Mon attention se porte enfin vers James et j'ai l'impression effrayante de le voir pour la première fois. Cet homme qui hante mes jours et mes nuits depuis des mois, tantôt comme un spectre chuchotant à mon oreille, me heurtant à des souvenirs amers et au vide de son absence, tantôt comme un amant perdu, ses murmures sucrés m’enveloppant d’un voile de désir, enflammant mes pensées de promesses inassouvies. L’homme qui nourrit mes fantasmes les plus enfouis, mais qui, en même temps, a su éveiller en moi une colère sourde, un ressentiment que je n’avais jamais éprouver pour qui que ce soit d'autre. Celui qui a bouleversé mes instincts, fait chavirer mes certitudes, éveillé des sentiments amoureux que je commençais à peine à apprivoiser, à transformer en souvenirs doux-amers.
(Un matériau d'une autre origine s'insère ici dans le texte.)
-- ==== Sys2Proof/Machine/TypesTrip.lean ====
section
/-!
DEFINITION. Sys2Proof/Machine/TypesTrip.lean: the state of the degraded levels, the trip outputs and inputs, the Coaster
and the capture engine.
-/
namespace Sys2Proof.Machine

/-- A die's degraded level (R429 to R435): its own view (hubs), the level in force as last taken, the last view of each
hub that it received, its forced minimum, whether it still stands at the level of POR, the elapsed time since which no
condition or force at or above its view has stood, the elapsed time of the last SW_ALIVE write, whether that has
expired, whether each lane's loss and the time alarm have run out, and the compute dies that last reported themselves
in service. -/
structure LevelSt where
  own : Nat
  level : Nat
  views : List (Option Nat)
  force : Nat
  boot : Bool
  quiet : Option Nat
  alive : Option Nat
  expired : Bool
  lossA : Bool
  lossB : Bool
  alarm : Bool
  serving : List Nat
  deriving DecidableEq, Repr

/-- A TRIP_OUT line and its TRIP_SENSE (R36, R447 to R450): the software demand, whether one has been accepted since POR,
the demand that R36 last used, what the driver drives (none while it is off), the level sensed at the ball, the elapsed
time of the last change of the driver, that of the last change between asserted and de-asserted, TRIP_SENSE with the
elapsed time of its last change, whether it has read 1 within SENSE_WIN of the line's assertion, the elapsed time at which TCS_EN was set, and the three flags. -/
structure TripLine where
  demand : Bool
  accepted : Bool
  used : Bool
  drive : Option Bool
  level : Bool
  changed : Nat
  assertAt : Nat
  sense : Bool
  senseAt : Nat
  seen : Bool
  enabledAt : Nat
  tcsFail : Bool
  noCurrent : Bool
  driveFault : Bool
  deriving DecidableEq, Repr

/-- A binary input (R450): its accepted level, its raw level, and the elapsed time of the last accepted change. -/
structure BinIn where
  level : Bool
  raw : Bool
  at_ : Nat
  deriving DecidableEq, Repr

/-- A loaded Coaster zone (R437 to R440): the loaded registers in the order of R444, its state, whether pickup stands,
whether every valid input is BLOCKED, the inputs asserted, the tap CTS of the pickup in ns since the epoch, the elapsed
time of the trip decision, the start of a running breaker-failure timer in ns since the epoch, whether BFI alone started
it, whether it has run out, whether the zone has retripped, and a table image's zone that waits. -/
structure Zone where
  regs : List Nat
  state : Nat
  pick : Bool
  blocked : Bool
  inputs : Nat
  pickNs : Nat
  tripAt : Nat
  bf : Option Nat
  bfi : Bool
  bfDone : Bool
  retripped : Bool
  waits : Option (List Nat)
  deriving DecidableEq, Repr

/-- A loaded Coaster frame entry (R441): its bytes, CF_CFG, CF_OFF and CF_REP, stNum, sqNum, the data byte and T last sent,
and the elapsed time and the interval of the next repeat. -/
structure CoFrame where
  bytes : List Byte
  cfg : Nat
  off : Nat
  rep : Nat
  st : Nat
  sq : Nat
  data : Nat
  t : List Byte
  next : Nat
  gap : Nat
  deriving DecidableEq, Repr

/-- A hub's Coaster: its zones, its frame entries, and the latest presentation of each detector (bits FAST, SLOW,
BLOCKED). -/
structure Coaster where
  zones : Map Zone
  frames : Map CoFrame
  shown : Map Nat
  deriving DecidableEq, Repr

/-- An edge or a trigger on its way to a hub's capture engine (R398, R405, R406): the destination, the kind (1 to 8 as in
R398; 9 BLOCKED of a detector, 10 a watch fires, 11 CROSS), the hub and index of its source, the new state, its CTS. -/
structure CapIn where
  dest : Nat
  kind : Nat
  src : Nat
  index : Nat
  on : Bool
  cts : Nat
  deriving DecidableEq, Repr

/-- A trigger entry of a descriptor (R405). -/
structure TrigEnt where
  kind : Nat
  cond : Nat
  index : Nat
  threshold : Nat
  span : Nat
  deriving DecidableEq, Repr

/-- A sample that a channel has stored (R400): its slot row, its instant in ns since the epoch, its value and flags. -/
structure StoredSample where
  row : Nat
  ns : Nat
  value : Int
  flags : Nat
  deriving DecidableEq, Repr

/-- An analogue channel of a loaded record (R397): stream, channel and tap, REDUCIBLE and MEASURE, ZC_HYST, descriptor bytes
0 to 7, the tap rate; the reduction level, the last sample, CH_OFFSET of the slot, the open block's samples with the row
of its first (newest first), the samples stored in the slot (newest first), those since the last gap or change of
level, and the slot rows from which a level decided on applies (R415), one level each. -/
structure CapChan where
  stream : Nat
  chan : Nat
  filtered : Bool
  reducible : Bool
  measure : Bool
  hyst : Nat
  raw : List Byte
  rate : Nat
  level : Nat
  last : ChSample
  offset : Int
  block : List ChSample
  j0 : Nat
  stored : List StoredSample
  since : List StoredSample
  rises : List Nat
  deriving DecidableEq, Repr

/-- A tap sample that waits for its row: channel, instant in ns since the epoch, value and flags. -/
structure RowSample where
  chan : Nat
  ns : Nat
  value : Int
  flags : Nat
  deriving DecidableEq, Repr

/-- A block written in a slot: its last row, or for an event block the latest CTS of its entries in ns since the epoch. -/
structure BlockMark where
  event : Bool
  last : Nat
  deriving DecidableEq, Repr

/-- A trigger (R405, R409): kind, entry (255 for TIME and SOFTWARE), source index, and CTS. -/
structure Trigger where
  kind : Nat
  entry : Nat
  source : Nat
  cts : Nat
  deriving DecidableEq, Repr

/-- An open capture (R411, R412): its first trigger, T0, E and the start row as absolute rows, retriggers, and whether E was
capped. -/
structure OpenCap where
  first : Trigger
  t0 : Nat
  e : Nat
  start : Nat
  retriggers : Nat
  capped : Bool
  deriving DecidableEq, Repr

/-- A capture record as CAP_ENABLE loaded it, and its FILLING slot (R394 to R416). Rows are absolute: second × F + i.
`base` is the area's address, `size` a slot's; `slots` holds the slots' states, `order` the COMPLETE slots, oldest
first; `row0` and `next` are row 0 of the slot and the next row to complete; `events` are the entries of the open event
block with their CTS in ns (newest first); `blocks` the blocks written (newest first); `gap` the first row dropped and
how many. -/
structure CapRec where
  state : Nat
  cfg : Nat
  f : Nat
  pre : Nat
  post : Nat
  maxRows : Nat
  meas : Nat
  base : Nat
  size : Nat
  item : Nat
  chans : List CapChan
  bins : List Nat
  trigs : List TrigEnt
  slots : List Nat
  order : List Nat
  fill : Nat
  seq : Nat
  row0 : Nat
  next : Nat
  first : Bool
  overwrote : Bool
  dead : Nat
  pend : List RowSample
  initial : List Bool
  events : List (List Byte × Nat)
  entries : Nat
  blocks : List BlockMark
  written : Nat
  cap : Option OpenCap
  gap : Option (Nat × Nat)
  gapRows : Nat
  gapNs : Nat
  reduced : Bool
  truncated : Bool
  lost : Nat
  lostCts : Nat
  wait : List Trigger
  deriving DecidableEq, Repr

/-- A readout copy (R418): record, slot, destination, the VI through whose translation it goes, its length, whether it has
begun, the bytes copied, and whether it stops early. -/
structure CapRead where
  record : Nat
  slot : Nat
  addr : Nat
  vi : Option Nat
  len : Nat
  begun : Bool
  copied : Nat
  stopped : Bool
  deriving DecidableEq, Repr

/-- A hub's capture engine: the enabled records, the states of binary channels as the engine knows them (by kind, hub and
index), blocks that wait for their DRAM write, the readouts, the running one first, the elapsed time of the last step
of R415, and the newest tap sample that each channel of each stream has delivered, by stream, channel and tap (R400, R410). -/
structure Capture where
  recs : Map CapRec
  known : Map Bool
  waiting : List (Nat × List Byte)
  reads : List CapRead
  reducedAt : Option Nat
  heard : Map RowSample
  deriving DecidableEq, Repr

end Sys2Proof.Machine
end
L’ai-je révé ? Idéalisé ? Oui. Il n'est plus celui qu'il était. Il n'est plus le James que j'ai rencontré, découvert, auquel je me suis attachée. Et, maintenant quoi ?!


Mon coeur, comme une boussole cherchant son nord, se tourne irrémédiablement vers lui. Il se tient immobile, le souffle lourd, le regard perdu dans le vide. Une ombre figée dans un océan de regrets. Un naufragé. Son combat intérieur, celui qu'il ne m'a jamais laissé entrevoir, surgit comme un ouragan. Sa détresse se reflète dans ses pupilles bleutées et je comprends avec une force dévastatrice qu'il y une complexité en lui qui le rend encore plus unique. Embourbé dans ses erreurs passées, fragilisé par une dépendance qu'il ne semble pas avoir surmonté, il fait naître en moi un paradoxe déroutant : une impulsion vive de l'éloigner à tout prix avant qu'il ne soit trop tard, et une force presque instinctive d'enlacer mes doutes, d'explorer les zones d'ombre de son âme, car l'homme qui se tient devant moi est toujours celui pour lequel mon coeur bat en cet instant.